The White House sent a letter to Gowdy and Rep. Elijah Cummings (D-MD), the committee’s ranking Democrat, refusing to answer Gowdy’s requests for more information. That polite brush-off was first reported by TPM Thursday night. The big question now is whether Gowdy decides to force the issue and hold the White House accountable, or decide to give President Trump and his team a pass as he’d done on a number of past issues.

Cummings points out that Gowdy has been less than tenacious in his earlier oversight of the White House. Even when he’s worked with Cummings to request information on issues including staffers’ use of private email (the same thing Gowdy hammered Hillary Clinton for) and administration officials’ use of private jets, he did nothing when the White House refused to comply.

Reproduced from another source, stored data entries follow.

-- ==== Sys2Proof/Laws/State.lean ====
section
/-! SUPPORT. Reading a field after an update: one lemma for each field and each named update of `State` and of a control
thread, so that no later proof unfolds a record update. -/

namespace Sys2Proof.Machine

open Sys2Proof

/-- Reading a vector at a `Fin`. -/
theorem vget {α : Type} {n : Nat} (v : Vector α n) (i : Fin n) : v.get i = v[i.val] := rfl

/-! ### Updates of the package -/

@[simp] theorem State.setCt_cur (s : State) (ag : Agent) (c : CT) : (s.setCt ag c).cur = s.cur := rfl
@[simp] theorem State.setCt_cores (s : State) (ag : Agent) (c : CT) : (s.setCt ag c).cores = s.cores := rfl
@[simp] theorem State.setCt_dies (s : State) (ag : Agent) (c : CT) : (s.setCt ag c).dies = s.dies := rfl
@[simp] theorem State.setCt_parts (s : State) (ag : Agent) (c : CT) : (s.setCt ag c).parts = s.parts := rfl
@[simp] theorem State.setCt_runs (s : State) (ag : Agent) (c : CT) : (s.setCt ag c).runs = s.runs := rfl
@[simp] theorem State.setCt_frames (s : State) (ag : Agent) (c : CT) : (s.setCt ag c).frames = s.frames := rfl
@[simp] theorem State.setCt_pool (s : State) (ag : Agent) (c : CT) : (s.setCt ag c).pool = s.pool := rfl
@[simp] theorem State.setCt_poolBase (s : State) (ag : Agent) (c : CT) : (s.setCt ag c).poolBase = s.poolBase := rfl
@[simp] theorem State.setCt_poolSize (s : State) (ag : Agent) (c : CT) : (s.setCt ag c).poolSize = s.poolSize := rfl
@[simp] theorem State.setCt_windows (s : State) (ag : Agent) (c : CT) : (s.setCt ag c).windows = s.windows := rfl
@[simp] theorem State.setCt_newSkew (s : State) (ag : Agent) (c : CT) : (s.setCt ag c).newSkew = s.newSkew := rfl
@[simp] theorem State.setCt_poison (s : State) (ag : Agent) (c : CT) : (s.setCt ag c).poison = s.poison := rfl
@[simp] theorem State.setCt_poolBad (s : State) (ag : Agent) (c : CT) : (s.setCt ag c).poolBad = s.poolBad := rfl
@[simp] theorem State.setCt_homeStuck (s : State) (ag : Agent) (c : CT) : (s.setCt ag c).homeStuck = s.homeStuck := rfl
@[simp] theorem State.setCt_stuck (s : State) (ag : Agent) (c : CT) : (s.setCt ag c).stuck = s.stuck := rfl
@[simp] theorem State.setCt_flips (s : State) (ag : Agent) (c : CT) : (s.setCt ag c).flips = s.flips := rfl
@[simp] theorem State.setCt_queues (s : State) (ag : Agent) (c : CT) : (s.setCt ag c).queues = s.queues := rfl
@[simp] theorem State.setCt_launches (s : State) (ag : Agent) (c : CT) : (s.setCt ag c).launches = s.launches := rfl
@[simp] theorem State.setCt_nextLaunch (s : State) (ag : Agent) (c : CT) : (s.setCt ag c).nextLaunch = s.nextLaunch := rfl
@[simp] theorem State.setCt_counters (s : State) (ag : Agent) (c : CT) : (s.setCt ag c).counters = s.counters := rfl
@[simp] theorem State.setCt_images (s : State) (ag : Agent) (c : CT) : (s.setCt ag c).images = s.images := rfl
@[simp] theorem State.setCt_saved (s : State) (ag : Agent) (c : CT) : (s.setCt ag c).saved = s.saved := rfl
@[simp] theorem State.setCt_notices (s : State) (ag : Agent) (c : CT) : (s.setCt ag c).notices = s.notices := rfl
@[simp] theorem State.setCt_routes (s : State) (ag : Agent) (c : CT) : (s.setCt ag c).routes = s.routes := rfl
@[simp] theorem State.setCt_links (s : State) (ag : Agent) (c : CT) : (s.setCt ag c).links = s.links := rfl
@[simp] theorem State.setCt_device (s : State) (ag : Agent) (c : CT) : (s.setCt ag c).device = s.device := rfl
@[simp] theorem State.setCt_sched (s : State) (ag : Agent) (c : CT) : (s.setCt ag c).sched = s.sched := rfl
@[simp] theorem State.setCt_fresh (s : State) (ag : Agent) (c : CT) : (s.setCt ag c).fresh = s.fresh := rfl

@[simp] theorem State.updCt_cur (s : State) (ag : Agent) (f : CT → CT) : (s.updCt ag f).cur = s.cur := rfl
@[simp] theorem State.updCt_cores (s : State) (ag : Agent) (f : CT → CT) : (s.updCt ag f).cores = s.cores := rfl
@[simp] theorem State.updCt_dies (s : State) (ag : Agent) (f : CT → CT) : (s.updCt ag f).dies = s.dies := rfl
@[simp] theorem State.updCt_parts (s : State) (ag : Agent) (f : CT → CT) : (s.updCt ag f).parts = s.parts := rfl
@[simp] theorem State.updCt_runs (s : State) (ag : Agent) (f : CT → CT) : (s.updCt ag f).runs = s.runs := rfl
@[simp] theorem State.updCt_frames (s : State) (ag : Agent) (f : CT → CT) : (s.updCt ag f).frames = s.frames := rfl
@[simp] theorem State.updCt_pool (s : State) (ag : Agent) (f : CT → CT) : (s.updCt ag f).pool = s.pool := rfl
@[simp] theorem State.updCt_poolBase (s : State) (ag : Agent) (f : CT → CT) : (s.updCt ag f).poolBase = s.poolBase := rfl
@[simp] theorem State.updCt_poolSize (s : State) (ag : Agent) (f : CT → CT) : (s.updCt ag f).poolSize = s.poolSize := rfl
@[simp] theorem State.updCt_windows (s : State) (ag : Agent) (f : CT → CT) : (s.updCt ag f).windows = s.windows := rfl
@[simp] theorem State.updCt_newSkew (s : State) (ag : Agent) (f : CT → CT) : (s.updCt ag f).newSkew = s.newSkew := rfl
@[simp] theorem State.updCt_poison (s : State) (ag : Agent) (f : CT → CT) : (s.updCt ag f).poison = s.poison := rfl
@[simp] theorem State.updCt_poolBad (s : State) (ag : Agent) (f : CT → CT) : (s.updCt ag f).poolBad = s.poolBad := rfl
@[simp] theorem State.updCt_homeStuck (s : State) (ag : Agent) (f : CT → CT) : (s.updCt ag f).homeStuck = s.homeStuck := rfl
@[simp] theorem State.updCt_stuck (s : State) (ag : Agent) (f : CT → CT) : (s.updCt ag f).stuck = s.stuck := rfl
@[simp] theorem State.updCt_flips (s : State) (ag : Agent) (f : CT → CT) : (s.updCt ag f).flips = s.flips := rfl
@[simp] theorem State.updCt_queues (s : State) (ag : Agent) (f : CT → CT) : (s.updCt ag f).queues = s.queues := rfl
@[simp] theorem State.updCt_launches (s : State) (ag : Agent) (f : CT → CT) : (s.updCt ag f).launches = s.launches := rfl
@[simp] theorem State.updCt_nextLaunch (s : State) (ag : Agent) (f : CT → CT) : (s.updCt ag f).nextLaunch = s.nextLaunch := rfl
@[simp] theorem State.updCt_counters (s : State) (ag : Agent) (f : CT → CT) : (s.updCt ag f).counters = s.counters := rfl
@[simp] theorem State.updCt_images (s : State) (ag : Agent) (f : CT → CT) : (s.updCt ag f).images = s.images := rfl
@[simp] theorem State.updCt_saved (s : State) (ag : Agent) (f : CT → CT) : (s.updCt ag f).saved = s.saved := rfl
@[simp] theorem State.updCt_notices (s : State) (ag : Agent) (f : CT → CT) : (s.updCt ag f).notices = s.notices := rfl
@[simp] theorem State.updCt_routes (s : State) (ag : Agent) (f : CT → CT) : (s.updCt ag f).routes = s.routes := rfl
@[simp] theorem State.updCt_links (s : State) (ag : Agent) (f : CT → CT) : (s.updCt ag f).links = s.links := rfl
@[simp] theorem State.updCt_device (s : State) (ag : Agent) (f : CT → CT) : (s.updCt ag f).device = s.device := rfl
@[simp] theorem State.updCt_sched (s : State) (ag : Agent) (f : CT → CT) : (s.updCt ag f).sched = s.sched := rfl
@[simp] theorem State.updCt_fresh (s : State) (ag : Agent) (f : CT → CT) : (s.updCt ag f).fresh = s.fresh := rfl

@[simp] theorem State.upd_cur (s : State) (f : CT → CT) : (s.upd f).cur = s.cur := rfl
@[simp] theorem State.upd_cores (s : State) (f : CT → CT) : (s.upd f).cores = s.cores := rfl
@[simp] theorem State.upd_dies (s : State) (f : CT → CT) : (s.upd f).dies = s.dies := rfl
@[simp] theorem State.upd_parts (s : State) (f : CT → CT) : (s.upd f).parts = s.parts := rfl
@[simp] theorem State.upd_runs (s : State) (f : CT → CT) : (s.upd f).runs = s.runs := rfl
@[simp] theorem State.upd_frames (s : State) (f : CT → CT) : (s.upd f).frames = s.frames := rfl
@[simp] theorem State.upd_pool (s : State) (f : CT → CT) : (s.upd f).pool = s.pool := rfl
@[simp] theorem State.upd_poolBase (s : State) (f : CT → CT) : (s.upd f).poolBase = s.poolBase := rfl
@[simp] theorem State.upd_poolSize (s : State) (f : CT → CT) : (s.upd f).poolSize = s.poolSize := rfl
@[simp] theorem State.upd_windows (s : State) (f : CT → CT) : (s.upd f).windows = s.windows := rfl
@[simp] theorem State.upd_newSkew (s : State) (f : CT → CT) : (s.upd f).newSkew = s.newSkew := rfl
@[simp] theorem State.upd_poison (s : State) (f : CT → CT) : (s.upd f).poison = s.poison := rfl
@[simp] theorem State.upd_poolBad (s : State) (f : CT → CT) : (s.upd f).poolBad = s.poolBad := rfl
@[simp] theorem State.upd_homeStuck (s : State) (f : CT → CT) : (s.upd f).homeStuck = s.homeStuck := rfl
@[simp] theorem State.upd_stuck (s : State) (f : CT → CT) : (s.upd f).stuck = s.stuck := rfl
@[simp] theorem State.upd_flips (s : State) (f : CT → CT) : (s.upd f).flips = s.flips := rfl
@[simp] theorem State.upd_queues (s : State) (f : CT → CT) : (s.upd f).queues = s.queues := rfl
@[simp] theorem State.upd_launches (s : State) (f : CT → CT) : (s.upd f).launches = s.launches := rfl
@[simp] theorem State.upd_nextLaunch (s : State) (f : CT → CT) : (s.upd f).nextLaunch = s.nextLaunch := rfl
@[simp] theorem State.upd_counters (s : State) (f : CT → CT) : (s.upd f).counters = s.counters := rfl
@[simp] theorem State.upd_images (s : State) (f : CT → CT) : (s.upd f).images = s.images := rfl
@[simp] theorem State.upd_saved (s : State) (f : CT → CT) : (s.upd f).saved = s.saved := rfl
@[simp] theorem State.upd_notices (s : State) (f : CT → CT) : (s.upd f).notices = s.notices := rfl
@[simp] theorem State.upd_routes (s : State) (f : CT → CT) : (s.upd f).routes = s.routes := rfl
@[simp] theorem State.upd_links (s : State) (f : CT → CT) : (s.upd f).links = s.links := rfl
@[simp] theorem State.upd_device (s : State) (f : CT → CT) : (s.upd f).device = s.device := rfl
@[simp] theorem State.upd_sched (s : State) (f : CT → CT) : (s.upd f).sched = s.sched := rfl
@[simp] theorem State.upd_fresh (s : State) (f : CT → CT) : (s.upd f).fresh = s.fresh := rfl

“Unfortunately, by repeatedly backing down, the committee has now enabled and emboldened the White House to openly defy congressional oversight. In my opinion, the Trump White House — more than any other in recent memory — needs more congressional oversight, not less,” Cummings writes Gowdy in the open letter. “The response last night from the White House is an affront to our responsibilities under the Constitution, and it degrades the integrity of our Committee. It is now clear that the White House will not respond to this Committee unless it is compelled to do so. For these reasons, I ask that you issue a subpoena to obtain the documents requested on February 14 and 15.”

Cummings also points out that while Gowdy initially demanded information from White House Chief of Staff John Kelly and White House Counsel Don McGahn on why Porter was allowed to keep working and who in the White House knew what and when after the FBI said White House officials had misled the public by claiming they’d just found out about his alleged misconduct, the chairman has yet to schedule interviews with either man to discuss the issue.

The ball’s in Gowdy’s court on whether he’ll pursue this issue as doggedly as he went after Clinton, or once again drop it. Gowdy’s staff didn’t respond to a request for response to the initial letter from the White House, or follow-ups about Cummings’ requests.